Only the lines from the beginning of the data below through the line containing "SpurDoes (.ldiH k" belong in the response, each copied exactly.
[Data provided — start]
/-- R111, R136, R148, R152: moves between registers, immediates, selects and the status class; writes to address and modifier registers, which the
second executed instruction after them sees. -/
def Obligations.SpurMovesSelectsStatusAndAddressRegisters : Prop :=
  (∀ (k : Fin 8) (s : State), s.spurExecutes k → ∀ (d a b : Fin 16) (u v x : Fin 4) (imm : BitVec 16) (cd : SelCond),
      let r := s.spur k
      let holds : Prop := match cd with
        | .eq => r.z = true
        | .ne => r.z = false
        | .lt => r.n ≠ r.v
        | .ge => r.n = r.v
        | .gt => r.z = false ∧ r.n = r.v
        | .le => r.z = true ∨ r.n ≠ r.v
        | .lo => r.c = true
        | .hs => r.c = false
        | .al => True
      SpurDoes (.clra k u) k s (fun _ w => w.ra u = 0) ∧ SpurDoes (.mova k u v) k s (fun r w => w.ra u = r.ra v) ∧
      SpurDoes (.ldad k u a) k s (fun r w => (w.ra u).toInt = (r.rd a).toInt) ∧ SpurDoes (.mov k d a) k s (fun r w => w.rd d = r.rd a) ∧
      SpurDoes (.ldiL k d imm) k s (fun r w => w.rd d = (r.commit.rd d).extractLsb' 16 16 ++ imm) ∧
      SpurDoes (.ldiH k d imm) k s (fun r w => w.rd d = imm ++ r.commit.rdL d) ∧
      SpurDoes (.csel k d a b cd) k s (fun r w => (holds → w.rd d = r.rd a) ∧ (¬ holds → w.rd d = r.rd b)) ∧
      SpurDoes (.cmov k d a cd) k s (fun r w => (holds → w.rd d = r.rd a) ∧ (¬ holds → w.rd d = r.commit.rd d)) ∧
      SpurDoes (.acsel k u v x cd) k s (fun r w => (holds → w.ra u = r.ra v) ∧ (¬ holds → w.ra u = r.ra x)) ∧
      SpurDoes (.clrf k) k s (fun _ w => w.ps = false ∧ w.av = false ∧ w.rv = false) ∧
      SpurDoes (.rdfc k d) k s (fun r w => (w.rd d).toNat = r.fc.toNat) ∧
      SpurDoes (.rdsr k d) k s (fun r w => r.stack.length ≤ 4 → r.reps.length ≤ 3 →
        (w.rd d).extractLsb' 26 6 = r.fc ∧ (w.rd d).getLsbD 19 = r.trn ∧ (w.rd d).getLsbD 15 = r.rv ∧ (w.rd d).getLsbD 14 = r.av ∧
        (w.rd d).getLsbD 13 = r.ps ∧ (w.rd d).extractLsb' 8 2 = BitVec.ofNat 2 r.reps.length ∧
        (w.rd d).extractLsb' 5 3 = BitVec.ofNat 3 r.stack.length ∧ (w.rd d).getLsbD 3 = r.n ∧ (w.rd d).getLsbD 2 = r.z ∧
        (w.rd d).getLsbD 1 = r.c ∧ (w.rd d).getLsbD 0 = r.v ∧ (w.rd d).extractLsb' 20 6 = 0 ∧ (w.rd d).extractLsb' 16 3 = 0 ∧
        (w.rd d).extractLsb' 10 3 = 0 ∧ (w.rd d).getLsbD 4 = false) ∧
      SpurDoes (.wrsr k a) k s (fun r w => w.n = (r.rd a).getLsbD 3 ∧ w.z = (r.rd a).getLsbD 2 ∧ w.c = (r.rd a).getLsbD 1 ∧
        w.v = (r.rd a).getLsbD 0 ∧ w.rv = (r.rv && !(r.rd a).getLsbD 15) ∧ w.av = (r.av && !(r.rd a).getLsbD 14) ∧
        w.ps = (r.ps && !(r.rd a).getLsbD 13) ∧ (r.has .trip = false → w.trn = (r.trn && !(r.rd a).getLsbD 19)))) ∧
  (∀ (k : Fin 8) (s : State), s.spurExecutes k → ∀ (p : Fin 8) (m : Fin 4) (d : Fin 16) (addr : BitVec 14) (imm : BitVec 16),
      let late (P : SpurSt → SpurSt → Prop) (r w : SpurSt) : Prop :=
        (∀ j, w.rp j = r.commit.rp j) ∧ (∀ j, w.rm j = r.commit.rm j) ∧ P r.commit w.commit
      SpurDoes (.ldp k p addr) k s (late fun _ w => w.rp p = addr) ∧
      SpurDoes (.addp k p imm) k s (fun r w => late (fun _ w => w.rp p = r.rp p + imm.setWidth 14) r w) ∧
      SpurDoes (.movp k p d) k s (fun r w => late (fun _ w => w.rp p = (r.rd d).setWidth 14) r w) ∧
      SpurDoes (.ldml k m imm) k s (late fun r w => w.rm m = (r.rm m).extractLsb' 16 16 ++ imm) ∧
      SpurDoes (.ldmh k m imm) k s (late fun r w => w.rm m = imm ++ (r.rm m).setWidth 16) ∧
      SpurDoes (.movm k m d) k s (fun r w => late (fun _ w => w.rm m = r.rd d) r w))

/-- R115, R118, R120, R127, R128, R136, R153: a load brings its value to the second executed instruction after it; the next one sees the old value. A
dual load brings a pair from X and a pair from Y; what it leaves where both go to one register the spec does not state. What a store leaves in its
bank, which bytes it reaches, and the address register after it: a store into the hole of bank X has no effect. -/
def Obligations.SpurLoadsAndStores : Prop :=
  (∀ (k : Fin 8) (s : State), s.spurExecutes k → ∀ (d : Fin 16) (a : Fin 4) (m : MemOperand) (dx dy : Fin 16) (x y : DualAddr),
      let at_ := (s.spur k).rp m.p
      let pair (bankY : Bool) (p : Addr) : Word := s.ld16 k bankY (evenAddr p + 1) ++ s.ld16 k bankY (evenAddr p)
      let loads (n : Nat) (P : SpurSt → Prop) (r w : SpurSt) : Prop :=
        (∀ j, w.rd j = r.commit.rd j) ∧ (∀ j, w.ra j = r.commit.ra j) ∧ P w.commit ∧ PostGives r w m.p n (lsForm m.mod)
      SpurDoes (.ld16 k d m) k s (loads 1 fun w => (w.rd d).toInt = (s.ld16 k m.bankY at_).toInt) ∧
      SpurDoes (.ld16h k d m) k s (fun r w => loads 1 (fun w => w.rd d = s.ld16 k m.bankY at_ ++ r.commit.rdL d) r w) ∧
      SpurDoes (.ld32 k d m) k s (loads 2 fun w => w.rd d = pair m.bankY at_) ∧
      SpurDoes (.lda32 k a m) k s (loads 2 fun w => (w.ra a).toInt = (pair m.bankY at_).toInt) ∧
      (dx ≠ dy → SpurDoes (.dualLoad k dx x dy y) k s (fun r w => (∀ j, w.rd j = r.commit.rd j) ∧
        w.commit.rd dx = pair false (r.rp (dualReg false x)) ∧ w.commit.rd dy = pair true (r.rp (dualReg true y)) ∧
        PostGives r w (dualReg false x) 2 (dualForm false x.mod) ∧ PostGives r w (dualReg true y) 2 (dualForm true y.mod))) ∧
      (dx = dy → SpurDoes (.dualLoad k dx x dy y) k s (fun r w => (∀ j, w.rd j = r.commit.rd j) ∧ (∀ j, j ≠ dx → w.commit.rd j = r.commit.rd j) ∧
        PostGives r w (dualReg false x) 2 (dualForm false x.mod) ∧ PostGives r w (dualReg true y) 2 (dualForm true y.mod)))) ∧
  (∀ (k : Fin 8) (s : State), s.spurExecutes k → ∀ (d : Fin 16) (a : Fin 4) (m : MemOperand),
      let p := (s.spur k).rp m.p
      let e := evenAddr p
      let v := ((s.spur k).ra a).toInt
      let one (i : Instr) (val : BitVec 16) (P : SpurSt → SpurSt → Prop) : Prop :=
        ∃ t, exec i s = .next t ∧ s.Holds16 t k m.bankY p val ∧ s.MemKeeps t k m.bankY [p] ∧
          PostGives (s.spur k) (t.spur k) m.p 1 (lsForm m.mod) ∧ P (s.spur k) (t.spur k)
      let two (i : Instr) (val : Word) (P : SpurSt → SpurSt → Prop) : Prop :=
        ∃ t, exec i s = .next t ∧ s.Holds16 t k m.bankY e (val.setWidth 16) ∧ s.Holds16 t k m.bankY (e + 1) (val.extractLsb' 16 16) ∧
          s.MemKeeps t k m.bankY [e, e + 1] ∧ PostGives (s.spur k) (t.spur k) m.p 2 (lsForm m.mod) ∧ P (s.spur k) (t.spur k)
      one (.st16 k d m) ((s.spur k).rdL d) (fun r w => w.rv = r.rv) ∧
      two (.st32 k d m) ((s.spur k).rd d) (fun r w => w.rv = r.rv) ∧
      one (.str k a m) (BitVec.ofInt 16 (nearest 16 ((v + 0x8000) / 65536)))
        (fun r w => w.rv = true ↔ r.rv = true ∨ ¬ Fits 16 ((v + 0x8000) / 65536)) ∧
      two (.sts k a m) (BitVec.ofInt 32 (nearest 32 v)) (fun r w => w.rv = true ↔ r.rv = true ∨ ¬ Fits 32 v))

/-- R110, R137, R138, R139, R140, R149: where execution goes. `plain` is an instruction outside a branch delay slot that ends no repeat block. -/
def Obligations.SpurControlFlow : Prop :=
  ∀ (k : Fin 8) (s : State), s.spurExecutes k → ∀ (t last : BitVec 14) (mask value : BitVec 6) (n : BitVec 12),
    let r := s.spur k
    let plain : Prop := r.branch = none ∧ ∀ l ∈ r.reps.head?, l.last ≠ r.pc
    let to_ (t : Addr) (w : SpurSt) : Prop := w.pc = r.pc + 1 ∧ w.branch = some (2, t) ∧ w.reps = r.reps
    let through (w : SpurSt) : Prop := w.pc = r.pc + 1 ∧ w.branch = none ∧ w.reps = r.reps
    (plain → SpurDoes (.nop k) k s (fun _ w => through w) ∧ SpurDoes (.bra k t) k s (fun _ w => to_ t w) ∧
      SpurDoes (.call k t) k s (fun _ w => to_ t w ∧ (r.stack.length < 4 → w.stack = (r.pc + 3) :: r.stack)) ∧
      SpurDoes (.ret k) k s (fun _ w => ∀ u us, r.stack = u :: us → to_ u w ∧ w.stack = us) ∧
      SpurDoes (.bfc k mask value t) k s (fun _ w =>
        (r.fc &&& mask = value → to_ t w) ∧ (r.fc &&& mask ≠ value → through w)) ∧
      SpurDoes (.rep k n last) k s (fun _ w => w.pc = r.pc + 1 ∧ w.branch = none ∧ (r.reps.length < 3 →
        w.reps = { count := n.toNat + 1, start := r.pc + 1, last := last } :: r.reps))) ∧
    (∀ u, r.branch = some (2, u) → SpurDoes (.nop k) k s (fun _ w => w.pc = r.pc + 1 ∧ w.branch = some (1, u))) ∧
    (∀ u, r.branch = some (1, u) → SpurDoes (.nop k) k s (fun _ w => w.pc = u ∧ w.branch = none)) ∧
    (∀ l ls, r.branch = none → r.reps = l :: ls → l.last = r.pc → SpurDoes (.nop k) k s (fun _ w =>
      if 1 < l.count then w.pc = l.start ∧ w.reps = { l with count := l.count - 1 } :: ls else w.pc = r.pc + 1 ∧ w.reps = ls))

/-- Every instruction of a spur but END, XCH and a reserved encoding completes, and changes no more than its destination registers, the flags it sets,
its address registers and the bytes it stores (R111, R137, R145, R146, R148). What a debug halt taken at the boundary does to the stages is left to
its own statement. -/
def Obligations.SpurInstructionFrame : Prop :=
  ∀ (i : Instr) (k : Fin 8), plainSpurOf i = some k → ∀ s : State, s.spurExecutes k → ∃ t, exec i s = .next t ∧
    let r := s.spur k
    let w := t.spur k
    (∀ j, j ≠ k.val → t.spur j = s.spur j) ∧ (∀ d, d ∉ writesD i → w.rd d = r.commit.rd d) ∧
    (∀ a, a ∉ writesA i → w.ra a = r.commit.ra a) ∧ (∀ p, p ∉ writesP i → w.rp p = r.commit.rp p) ∧ (∀ m, w.rm m = r.commit.rm m) ∧
    (setsFlags i = false → w.n = r.n ∧ w.z = r.z ∧ w.c = r.c ∧ w.v = r.v) ∧
    (setsSticky i = false → w.ps = r.ps ∧ w.av = r.av ∧ w.rv = r.rv) ∧
    w.fc = r.fc ∧ w.live = true ∧ w.cycle = r.cycle + cyclesOf i ∧ w.sig = crcFlow r.sig (be 2 r.pc.toNat) ∧
    (storesMem i = false → ∀ x, t.rd8 x = s.rd8 x) ∧
    OnlyChanges [.cn, .sp, .st, .mc, .cp, .hp, .mm, .mem, .free] s t ∧
    (r.has .dbg = false → OnlyChanges [.sp, .mem, .free] s t)

/-- R69, R92, R94, R96, R98, R101, R147: what the first failure of a check does, wherever it is found: by a comparison of the Ridge, at the end
marker, at an exchange slot issued at another cycle than its entry's, or at a reserved encoding, which halts the spur at once. -/
def Obligations.SpurFailureSequence : Prop :=
  (∀ dt k check, Acts (.spurCheckFailed dt k check) dt (fun e => e.firstLoss k ∧ (e.spur k).has .dbg = false)
    fun e t => e.LosesSpur t k check e.frameCycle) ∧
  ∀ (k : Fin 8) (s : State), s.spurExecutes k → s.firstLoss k → (s.spur k).has .dbg = false →
    let r := s.spur k
    let key := k.val * 64 + s.rg.frame % 64
    (∃ t, exec (.reservedEncoding k) s = .next t ∧ s.LosesSpur t k 1 r.cycle ∧ (t.spur k).halted = true) ∧
    (∀ sc, s.sched = some sc → Store.read none sc.sigs key ≠ some (crcFlow r.sig (be 2 r.pc.toNat)) →
      ∃ t, exec (.endOp k) s = .next t ∧ s.LosesSpur t k 1 r.cycle) ∧
    (∀ sc, s.sched = some sc → Store.read none sc.sigs key = some (crcFlow r.sig (be 2 r.pc.toNat)) → Store.read 0 sc.ends key ≠ r.cycle →
      ∃ t, exec (.endOp k) s = .next t ∧ s.LosesSpur t k 3 r.cycle) ∧
    ∀ (index : BitVec 12) (bankY : Bool) (addr : BitVec 14), s.slotAt k index.toNat r.cycle = none →
      ∃ t, exec (.xch k index bankY addr) s = .next t ∧ s.LosesSpur t k 2 r.cycle

/-- R60, R69, R115, R154, R215, R239, R272, R289, R575: the end marker idles the spur; an exchange slot issued at its cycle moves its words, low word
first, and takes 2 cycles and one more for each four words. Which words a filter slot reads, and that an export is filed under its TARGET, is the
model's reading (notes/assumptions/20.md). -/
def Obligations.SpurEndMarkerAndExchangeSlots : Prop :=
  ∀ (k : Fin 8) (s : State), s.spurExecutes k → (s.spur k).has .dbg = false →
    let r := s.spur k
    (∀ sc, s.sched = some sc → Store.read none sc.sigs (k.val * 64 + s.rg.frame % 64) = some (crcFlow r.sig (be 2 r.pc.toNat)) →
      Store.read 0 sc.ends (k.val * 64 + s.rg.frame % 64) = r.cycle →
      ∃ t, exec (.endOp k) s = .next t ∧ (t.spur k).live = false ∧ (∀ d, (t.spur k).rd d = r.commit.rd d) ∧
        (∀ a, (t.spur k).ra a = r.commit.ra a) ∧ (∀ j, j ≠ k.val → t.spur j = s.spur j) ∧ OnlyChanges [.sp] s t) ∧
    ∀ (index : BitVec 12) (bankY : Bool) (addr : BitVec 14) (e : SlotEntry), s.slotAt k index.toNat r.cycle = some e → e.words ≤ 256 →
      let at_ (i : Nat) : Addr := addr + BitVec.ofNat 14 i
      let w (i : Nat) : Nat := if i < e.words then (s.ld16 k bankY (at_ i)).toNat else 0
      let c := e.target * 65536 + e.targetLo
      let l := s.latch (e.target - 32)
      ∃ t, exec (.xch k index bankY addr) s = .next t ∧ (t.spur k).cycle = r.cycle + 2 + (e.words + 3) / 4 ∧
        (e.kind ≤ 3 → OnlyChanges [.sp, .mem, .free] s t ∧
          s.MemKeeps t k bankY ((List.range e.words).map at_) ∧
          ∀ i, i < e.words →
            (e.kind = 1 → s.Holds16 t k bankY (at_ i) (BitVec.ofNat 16 (s.modWord (e.target + i)))) ∧
            (e.kind = 2 → (e.target < 32 ∨ 40 ≤ e.target) → s.Holds16 t k bankY (at_ i)
              (BitVec.ofNat 16 ((s.chan e.target).snap.getD (i / 2) 0 / 65536 ^ (i % 2)))) ∧
            (e.kind = 2 → 32 ≤ e.target → e.target < 40 → ∀ x xs, l.queue = x :: xs → s.Holds16 t k bankY (at_ i)
              (BitVec.ofNat 16 (fld (leI 4 x.count ++ stampBytes x.ns ++ [0, 0] ++ le 4 (l.status (some x)) ++ le 4 l.queue.length) (2 * i) 2))) ∧
            (e.kind = 3 → s.Holds16 t k bankY (at_ i) (BitVec.ofNat 16 (s.rd8 (c + 2 * i) + 256 * s.rd8 (c + 2 * i + 1))))) ∧
        (3 < e.kind → s.spurOut k = true → OnlyChanges [.sp] s t) ∧
        (s.spurOut k = false →
          (e.kind = 4 → commonsBase ≤ c → c + 2 * e.words ≤ commonsBase + 0x200000 → OnlyChanges [.sp, .mem] s t ∧
            (∀ i, i < e.words → t.rd8 (c + 2 * i) = w i % 256 ∧ t.rd8 (c + 2 * i + 1) = w i / 256) ∧
            ∀ x, x < c ∨ c + 2 * e.words ≤ x → t.rd8 x = s.rd8 x) ∧
          (e.kind = 5 → e.target < s.stages → s.openLoop (groupOf e.target) = false → OnlyChanges [.sp, .st] s t ∧
            (∀ j, j ≠ e.target → t.stage j = s.stage j) ∧ (1 ≤ e.words → (t.stage e.target).dutyU = w 0) ∧
            (2 ≤ e.words → (t.stage e.target).dutyV = w 1) ∧ (3 ≤ e.words → (t.stage e.target).dutyW = w 2)) ∧
          (e.kind = 5 → s.stages ≤ e.target → 24 ≤ e.target → e.target < 32 → OnlyChanges [.sp, .ap] s t ∧
            (t.apwm (e.target - 24)).ridgeOn = w 0 + 65536 * w 1 ∧ (t.apwm (e.target - 24)).ridgeOff = w 2 + 65536 * w 3 ∧
            (t.apwm (e.target - 24)).ridgeLevel = sx 16 (w 4)) ∧
          (e.kind = 6 → e.target < 4 → s.openLoop e.target = false → OnlyChanges [.sp, .st] s t ∧
            ∀ j, groupOf j = e.target → j < s.stages → (t.stage j).pending = true) ∧
          (e.kind = 7 → OnlyChanges [.sp, .rm] s t ∧ (e.target < 8 → t.rate e.target =
            (rmWrite e.target (sx 40 (w 0 + 65536 * w 1 + 2 ^ 32 * (w 2 % 256))) s).rate e.target)) ∧
          (e.kind = 8 → OnlyChanges [.sp, .cp] s t ∧ Store.read none t.cp.exports e.target = some (s.rg.frame, w 0 + 65536 * w 1)))
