-- ==== Sys2Proof/Laws/FrameAxes.lean ====
section
/-!
SUPPORT. Sys2Proof/Laws/FrameAxes.lean: what each operation of Machine/Axes.lean may change, one lemma per operation.
-/

namespace Sys2Proof.Machine
set_option Elab.async false
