-- ==== Sys2Proof/Laws/FrameCan.lean ====
section
/-!
SUPPORT. Sys2Proof/Laws/FrameCan.lean: what each operation of Machine/Can.lean may change, one lemma per operation.
-/

namespace Sys2Proof.Machine
set_option Elab.async false
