-- ==== Sys2Proof/Laws/FrameCommit.lean ====
section
/-!
SUPPORT. Sys2Proof/Laws/FrameCommit.lean: what each operation of Machine/Commit.lean may change, one lemma per operation.
-/

namespace Sys2Proof.Machine
set_option Elab.async false
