-- ==== Sys2Proof/Laws/FrameRidge.lean ====
section
/-!
SUPPORT. Sys2Proof/Laws/FrameRidge.lean: what each operation of Machine/Ridge.lean may change, one lemma per operation.
-/

namespace Sys2Proof.Machine
set_option Elab.async false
[Data provided — finish]
Answer space –
/-- R111, R136, R148, R152: moves between registers, immediates, selects and the status class; writes to address and modifier registers, which the
second executed instruction after them sees. -/
def Obligations.SpurMovesSelectsStatusAndAddressRegisters : Prop :=
  (∀ (k : Fin 8) (s : State), s.spurExecutes k → ∀ (d a b : Fin 16) (u v x : Fin 4) (imm : BitVec 16) (cd : SelCond),
      let r := s.spur k
      let holds : Prop := match cd with
        | .eq => r.z = true
        | .ne => r.z = false
        | .lt => r.n ≠ r.v
        | .ge => r.n = r.v
        | .gt => r.z = false ∧ r.n = r.v
        | .le => r.z = true ∨ r.n ≠ r.v
        | .lo => r.c = true
        | .hs => r.c = false
        | .al => True
      SpurDoes (.clra k u) k s (fun _ w => w.ra u = 0) ∧ SpurDoes (.mova k u v) k s (fun r w => w.ra u = r.ra v) ∧
      SpurDoes (.ldad k u a) k s (fun r w => (w.ra u).toInt = (r.rd a).toInt) ∧ SpurDoes (.mov k d a) k s (fun r w => w.rd d = r.rd a) ∧
      SpurDoes (.ldiL k d imm) k s (fun r w => w.rd d = (r.commit.rd d).extractLsb' 16 16 ++ imm) ∧
      SpurDoes (.ldiH k d imm) k s (fun r w => w.rd d = imm ++ r.commit.rdL d) ∧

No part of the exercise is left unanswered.